If you find yourself broke often, it is usually because the foundation is weak, not because you are missing one rare part.

 

Scrappy Changed Food Value

Food is no longer throwaway loot.

 

Since Scrappy can now return useful crafting-related rewards, food has become part of the resource economy. We do not treat it like filler anymore. If you see food during a run and your bag is not under serious pressure, it is usually worth taking.

BeforeNow
Food was low priority Food supports Scrappy rewards
Easy to ignore Often worth extracting
Mostly flavor loot Now part of progression loop

 

This is one of those small system changes that quietly adds up over time.

 

Simple Stash Structure That Works

A stash does not need to look perfect. It just needs to be easy to maintain.

 

We keep it in four simple groups:

  • Raid-ready gear: current weapons, shields, meds, ammo
  • Core materials: metal parts, chemicals, seeds, batteries, wires
  • Advanced materials: sensors, processors, advanced components, circuitries
  • Compression loot: recyclable blue/purple items that store value efficiently

 

If a category starts overflowing, we trim from the bottom:

  • sell weak mods
  • recycle unused weapons
  • reduce cheap consumables
  • attach loose parts to stored guns

 

That keeps the system stable instead of turning every cleanup into a full vault crisis.

 

FAQ

How many weapons should we keep?

Only the ones we actually use plus a small backup pool. If a weapon sits in stash for too long and never gets picked, it should usually be recycled.

 

Are low-durability shields worth keeping now?

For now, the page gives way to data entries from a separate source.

/-! `State.reportResult` -/

@[simp] theorem State.reportResult_ctrl (s : State) (r : Result) : (s.reportResult r).ctrl = s.ctrl := rfl
@[simp] theorem State.reportResult_status (s : State) (r : Result) : (s.reportResult r).status = r.status := rfl
@[simp] theorem State.reportResult_inLen (s : State) (r : Result) : (s.reportResult r).inLen = s.inLen := rfl
@[simp] theorem State.reportResult_palCount (s : State) (r : Result) : (s.reportResult r).palCount = s.palCount := rfl
@[simp] theorem State.reportResult_outLen (s : State) (r : Result) : (s.reportResult r).outLen = BitVec.ofNat 32 r.outLen := rfl
@[simp] theorem State.reportResult_byteCursor (s : State) (r : Result) : (s.reportResult r).byteCursor = BitVec.ofNat 32 s.pos := rfl
@[simp] theorem State.reportResult_pixCount (s : State) (r : Result) : (s.reportResult r).pixCount = BitVec.ofNat 32 s.count := rfl
@[simp] theorem State.reportResult_flipCursor (s : State) (r : Result) : (s.reportResult r).flipCursor = BitVec.ofNat 32 s.fcur := rfl
@[simp] theorem State.reportResult_flipLen (s : State) (r : Result) : (s.reportResult r).flipLen = s.flipL.setWidth 32 := rfl
@[simp] theorem State.reportResult_cmd (s : State) (r : Result) : (s.reportResult r).cmd = s.cmd := rfl
@[simp] theorem State.reportResult_mode (s : State) (r : Result) : (s.reportResult r).mode = s.mode := rfl
@[simp] theorem State.reportResult_strict (s : State) (r : Result) : (s.reportResult r).strict = s.strict := rfl
@[simp] theorem State.reportResult_pos (s : State) (r : Result) : (s.reportResult r).pos = s.pos := rfl
@[simp] theorem State.reportResult_len (s : State) (r : Result) : (s.reportResult r).len = s.len := rfl
@[simp] theorem State.reportResult_count (s : State) (r : Result) : (s.reportResult r).count = s.count := rfl
@[simp] theorem State.reportResult_fcur (s : State) (r : Result) : (s.reportResult r).fcur = s.fcur := rfl
@[simp] theorem State.reportResult_ct (s : State) (r : Result) : (s.reportResult r).ct = s.ct := rfl
@[simp] theorem State.reportResult_dl (s : State) (r : Result) : (s.reportResult r).dl = s.dl := rfl
@[simp] theorem State.reportResult_dr (s : State) (r : Result) : (s.reportResult r).dr = s.dr := rfl
@[simp] theorem State.reportResult_flipL (s : State) (r : Result) : (s.reportResult r).flipL = s.flipL := rfl
@[simp] theorem State.reportResult_nfb (s : State) (r : Result) : (s.reportResult r).nfb = s.nfb := rfl
@[simp] theorem State.reportResult_phase (s : State) (r : Result) : (s.reportResult r).phase = s.phase := rfl
@[simp] theorem State.reportResult_plan (s : State) (r : Result) : (s.reportResult r).plan = s.plan := rfl
@[simp] theorem State.reportResult_inMem (s : State) (r : Result) : (s.reportResult r).inMem = s.inMem := rfl
@[simp] theorem State.reportResult_outMem (s : State) (r : Result) : (s.reportResult r).outMem = s.outMem := rfl
@[simp] theorem State.reportResult_palMem (s : State) (r : Result) : (s.reportResult r).palMem = s.palMem := rfl
@[simp] theorem State.reportResult_idxMem (s : State) (r : Result) : (s.reportResult r).idxMem = s.idxMem := rfl
@[simp] theorem State.reportResult_pixMem (s : State) (r : Result) : (s.reportResult r).pixMem = s.pixMem := rfl
@[simp] theorem State.reportResult_params (s : State) (r : Result) : (s.reportResult r).params = s.params := rfl
@[simp] theorem State.reportResult_hostQ (s : State) (r : Result) : (s.reportResult r).hostQ = s.hostQ := rfl
@[simp] theorem State.reportResult_replies (s : State) (r : Result) : (s.reportResult r).replies = s.replies := rfl
@[simp] theorem State.reportResult_draws (s : State) (r : Result) : (s.reportResult r).draws = s.draws := rfl
@[simp] theorem State.reportResult_tainted (s : State) (r : Result) : (s.reportResult r).tainted = s.tainted := rfl
@[simp] theorem State.reportResult_dirtyPix (s : State) (r : Result) : (s.reportResult r).dirtyPix = s.dirtyPix := rfl
@[simp] theorem State.reportResult_dirtyOut (s : State) (r : Result) : (s.reportResult r).dirtyOut = s.dirtyOut := rfl


/-! `State.reportFree` -/

@[simp] theorem State.reportFree_ctrl (s : State) : (s.reportFree).ctrl = s.ctrl := rfl
@[simp] theorem State.reportFree_status (s : State) : (s.reportFree).status = freeStatus (Config.freeWord s.draws) := rfl
@[simp] theorem State.reportFree_inLen (s : State) : (s.reportFree).inLen = s.inLen := rfl
@[simp] theorem State.reportFree_palCount (s : State) : (s.reportFree).palCount = s.palCount := rfl
@[simp] theorem State.reportFree_outLen (s : State) : (s.reportFree).outLen = Config.freeWord (s.draws + 1) := rfl
@[simp] theorem State.reportFree_byteCursor (s : State) : (s.reportFree).byteCursor = Config.freeWord (s.draws + 2) := rfl
@[simp] theorem State.reportFree_pixCount (s : State) : (s.reportFree).pixCount = Config.freeWord (s.draws + 3) := rfl
@[simp] theorem State.reportFree_flipCursor (s : State) : (s.reportFree).flipCursor = Config.freeWord (s.draws + 4) := rfl
@[simp] theorem State.reportFree_flipLen (s : State) : (s.reportFree).flipLen = ((Config.freeWord (s.draws + 5)).setWidth 16).setWidth 32 := rfl
@[simp] theorem State.reportFree_cmd (s : State) : (s.reportFree).cmd = s.cmd := rfl
@[simp] theorem State.reportFree_mode (s : State) : (s.reportFree).mode = s.mode := rfl
@[simp] theorem State.reportFree_strict (s : State) : (s.reportFree).strict = s.strict := rfl
@[simp] theorem State.reportFree_pos (s : State) : (s.reportFree).pos = s.pos := rfl
@[simp] theorem State.reportFree_len (s : State) : (s.reportFree).len = s.len := rfl
@[simp] theorem State.reportFree_count (s : State) : (s.reportFree).count = s.count := rfl
@[simp] theorem State.reportFree_fcur (s : State) : (s.reportFree).fcur = s.fcur := rfl
@[simp] theorem State.reportFree_ct (s : State) : (s.reportFree).ct = s.ct := rfl
@[simp] theorem State.reportFree_dl (s : State) : (s.reportFree).dl = s.dl := rfl
@[simp] theorem State.reportFree_dr (s : State) : (s.reportFree).dr = s.dr := rfl
@[simp] theorem State.reportFree_flipL (s : State) : (s.reportFree).flipL = s.flipL := rfl
@[simp] theorem State.reportFree_nfb (s : State) : (s.reportFree).nfb = s.nfb := rfl
@[simp] theorem State.reportFree_phase (s : State) : (s.reportFree).phase = s.phase := rfl
@[simp] theorem State.reportFree_plan (s : State) : (s.reportFree).plan = s.plan := rfl
@[simp] theorem State.reportFree_inMem (s : State) : (s.reportFree).inMem = s.inMem := rfl
@[simp] theorem State.reportFree_outMem (s : State) : (s.reportFree).outMem = s.outMem.fill (s.draws + 6 + pixBytes) (List.range s.params.outCap) := rfl
@[simp] theorem State.reportFree_palMem (s : State) : (s.reportFree).palMem = s.palMem := rfl
@[simp] theorem State.reportFree_idxMem (s : State) : (s.reportFree).idxMem = s.idxMem := rfl
@[simp] theorem State.reportFree_pixMem (s : State) : (s.reportFree).pixMem = s.pixMem.fill (s.draws + 6) (List.range pixBytes) := rfl
@[simp] theorem State.reportFree_params (s : State) : (s.reportFree).params = s.params := rfl
@[simp] theorem State.reportFree_hostQ (s : State) : (s.reportFree).hostQ = s.hostQ := rfl
@[simp] theorem State.reportFree_replies (s : State) : (s.reportFree).replies = s.replies := rfl
@[simp] theorem State.reportFree_draws (s : State) : (s.reportFree).draws = s.draws + 6 + pixBytes + s.params.outCap := rfl
@[simp] theorem State.reportFree_tainted (s : State) : (s.reportFree).tainted = s.tainted := rfl
@[simp] theorem State.reportFree_dirtyPix (s : State) : (s.reportFree).dirtyPix = s.dirtyPix := rfl
@[simp] theorem State.reportFree_dirtyOut (s : State) : (s.reportFree).dirtyOut = s.dirtyOut := rfl


/-! `State.settleDirty` -/

@[simp] theorem State.settleDirty_ctrl (s : State) : (s.settleDirty).ctrl = s.ctrl := rfl
@[simp] theorem State.settleDirty_status (s : State) : (s.settleDirty).status = s.status := rfl
@[simp] theorem State.settleDirty_inLen (s : State) : (s.settleDirty).inLen = s.inLen := rfl
@[simp] theorem State.settleDirty_palCount (s : State) : (s.settleDirty).palCount = s.palCount := rfl
@[simp] theorem State.settleDirty_outLen (s : State) : (s.settleDirty).outLen = s.outLen := rfl
@[simp] theorem State.settleDirty_byteCursor (s : State) : (s.settleDirty).byteCursor = s.byteCursor := rfl
@[simp] theorem State.settleDirty_pixCount (s : State) : (s.settleDirty).pixCount = s.pixCount := rfl
@[simp] theorem State.settleDirty_flipCursor (s : State) : (s.settleDirty).flipCursor = s.flipCursor := rfl
@[simp] theorem State.settleDirty_flipLen (s : State) : (s.settleDirty).flipLen = s.flipLen := rfl
@[simp] theorem State.settleDirty_cmd (s : State) : (s.settleDirty).cmd = s.cmd := rfl
@[simp] theorem State.settleDirty_mode (s : State) : (s.settleDirty).mode = s.mode := rfl
@[simp] theorem State.settleDirty_strict (s : State) : (s.settleDirty).strict = s.strict := rfl
@[simp] theorem State.settleDirty_pos (s : State) : (s.settleDirty).pos = s.pos := rfl
@[simp] theorem State.settleDirty_len (s : State) : (s.settleDirty).len = s.len := rfl
@[simp] theorem State.settleDirty_count (s : State) : (s.settleDirty).count = s.count := rfl
@[simp] theorem State.settleDirty_fcur (s : State) : (s.settleDirty).fcur = s.fcur := rfl
@[simp] theorem State.settleDirty_ct (s : State) : (s.settleDirty).ct = s.ct := rfl
@[simp] theorem State.settleDirty_dl (s : State) : (s.settleDirty).dl = s.dl := rfl
@[simp] theorem State.settleDirty_dr (s : State) : (s.settleDirty).dr = s.dr := rfl
@[simp] theorem State.settleDirty_flipL (s : State) : (s.settleDirty).flipL = s.flipL := rfl
@[simp] theorem State.settleDirty_nfb (s : State) : (s.settleDirty).nfb = s.nfb := rfl
@[simp] theorem State.settleDirty_phase (s : State) : (s.settleDirty).phase = s.phase := rfl
@[simp] theorem State.settleDirty_plan (s : State) : (s.settleDirty).plan = s.plan := rfl
@[simp] theorem State.settleDirty_inMem (s : State) : (s.settleDirty).inMem = s.inMem := rfl
@[simp] theorem State.settleDirty_outMem (s : State) : (s.settleDirty).outMem = s.outMem.fill (s.draws + pixBytes) s.dirtyOut := rfl
@[simp] theorem State.settleDirty_palMem (s : State) : (s.settleDirty).palMem = s.palMem := rfl
@[simp] theorem State.settleDirty_idxMem (s : State) : (s.settleDirty).idxMem = s.idxMem := rfl
@[simp] theorem State.settleDirty_pixMem (s : State) : (s.settleDirty).pixMem = s.pixMem.fill s.draws s.dirtyPix := rfl
@[simp] theorem State.settleDirty_params (s : State) : (s.settleDirty).params = s.params := rfl
@[simp] theorem State.settleDirty_hostQ (s : State) : (s.settleDirty).hostQ = s.hostQ := rfl
@[simp] theorem State.settleDirty_replies (s : State) : (s.settleDirty).replies = s.replies := rfl
@[simp] theorem State.settleDirty_draws (s : State) : (s.settleDirty).draws = s.draws + pixBytes + s.params.outCap := rfl
@[simp] theorem State.settleDirty_tainted (s : State) : (s.settleDirty).tainted = s.tainted := rfl
@[simp] theorem State.settleDirty_dirtyPix (s : State) : (s.settleDirty).dirtyPix = [] := rfl
@[simp] theorem State.settleDirty_dirtyOut (s : State) : (s.settleDirty).dirtyOut = [] := rfl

Often yes. Expedition repair buffs changed the value of shield repairs, so many shields in the 25%–30% range are no longer automatic dismantles.

 

What is the fastest way to free stash space?

Attach all loose mods to weapons, sell weak attachments, and recycle guns you do not actively run. That usually frees a surprising number of slots right away.

 

Which materials matter most?

Metal parts, chemicals, assorted seeds, batteries, wires, springs, and mechanical components. These support almost every other system.

 

Final Takeaway

A good ARC Raiders stash is not built by hoarding more. It is built by making better decisions faster. We keep the gear we truly use, stop over-repairing, store some materials in smarter forms, and let cheap craftables stay cheap instead of turning them into permanent stash tenants.

 

That is what keeps us raid-ready, material-stable, and far less likely to spend half our session arguing with our own inventory.